RECORD SET START

-- ==== Sys2Proof/Machine/Forward.lean ====
section
/-! DEFINITION. Where a frame goes: class and VLAN (R170, R171), acceptance windows and gates (R319 to R321), train
addresses and translation (R145, R153 to R157), routes and line choice (R131 to R135, R190, R191), Ilgil targets
(R482 to R486), fan-outs (R175). -/
namespace Sys2Proof.Machine

/-! ### Devices of a hierarchy -/

def isWorker (s : State) : Bool := s.getF Fld.ILG_STATUS_role == 2
def ownIndex (s : State) : Nat := s.getF Fld.ILG_STATUS_index

/-- The global number of a local port (R17); a standalone device uses the local number. -/
def globalPort (s : State) (p : Nat) : Nat := if s.getF Fld.ILG_STATUS_role = 0 then p else ownIndex s * 64 + p

/-- The port (52 or 53) of the path to a device index (R482). -/
def pathPort (s : State) (d : Nat) : Option Nat := (Sparse.find s.ilg.paths d).map (fun n => 52 + n)

def quarantined (s : State) (d : Nat) : Bool := bit (s.getF Fld.ILG_STATUS_quarantined) d

/-! ### Class and VLAN (R170, R171) -/

def pcpClass (s : State) (p k : Nat) : Nat := fieldOf (s.reg (Reg.FDB_PCP_MAP p)) (3 * k) 3

/-- Class and VID as an edge port gives them. -/
def edgeClass (s : State) (p : Nat) (l : List Byte) : Nat :=
  if isTimeFrame l then 6 else if hasVlanTag l then pcpClass s p (vlanPcp l) else s.getF (Fld.FDB_PORT_default_class p)

def edgeVid (s : State) (p : Nat) (l : List Byte) : Nat :=
  if hasVlanTag l ∧ vlanVid l ≠ 0 then vlanVid l else s.getF (Fld.FDB_PORT_pvid p)

/-- The entry of a VID is valid; one with a bad word acts as though it were not (R200, R589). -/
def vlanValid (s : State) (v : Nat) : Bool :=
  s.on (Fld.FDB_VLAN_FLAGS_valid v) && !(List.range 5).any (fun i => badWord s 4 (Reg.FDB_VLAN_MEMBER_LO v + 4 * i))

def vlanMembers (s : State) (v : Nat) : Nat :=
  (s.reg (Reg.FDB_VLAN_MEMBER_HI v)).toNat % 2 ^ 26 * 2 ^ 32 + (s.reg (Reg.FDB_VLAN_MEMBER_LO v)).toNat

def vlanUntag (s : State) (v : Nat) : Nat :=
  (s.reg (Reg.FDB_VLAN_UNTAG_HI v)).toNat % 2 ^ 26 * 2 ^ 32 + (s.reg (Reg.FDB_VLAN_UNTAG_LO v)).toNat

/-- R171: the frame is dropped with VLAN_FILTER. -/
def vlanRefuses (s : State) (p vid : Nat) (l : List Byte) : Bool :=
  let form := hasVlanTag l && vlanVid l != 0
  let acc := s.getF (Fld.FDB_PORT_accept p)
  !isTimeFrame l && (!vlanValid s vid || !bit (vlanMembers s vid) p || (acc == 1 && !form) || (acc == 2 && form))

/-! ### Merge mode, acceptance windows, gates (R319 to R321) -/

/-- Merge mode runs on the direction of a trunk port (R320). -/
def merging (s : State) (p : Nat) : Bool := decide (48 ≤ p) && decide (p < 52) && mergeDir s == dirOf (p - 48) + 1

RECORD SET END

TRY IT →
Return, with no change at all, every line in the entries above from the line containing "(s.reg (Reg.FDB_VLAN_UNTAG_HI v)).toNat" through the line containing "let acc := s.getF (Fld.FDB_PORT_accept p)".

EXERCISE OUTPUT →
  (s.reg (Reg.FDB_VLAN_UNTAG_HI v)).toNat % 2 ^ 26 * 2 ^ 32 + (s.reg (Reg.FDB_VLAN_UNTAG_LO v)).toNat

/-- R171: the frame is dropped with VLAN_FILTER. -/
def vlanRefuses (s : State) (p vid : Nat) (l : List Byte) : Bool :=
  let form := hasVlanTag l && vlanVid l != 0
  let acc := s.getF (Fld.FDB_PORT_accept p)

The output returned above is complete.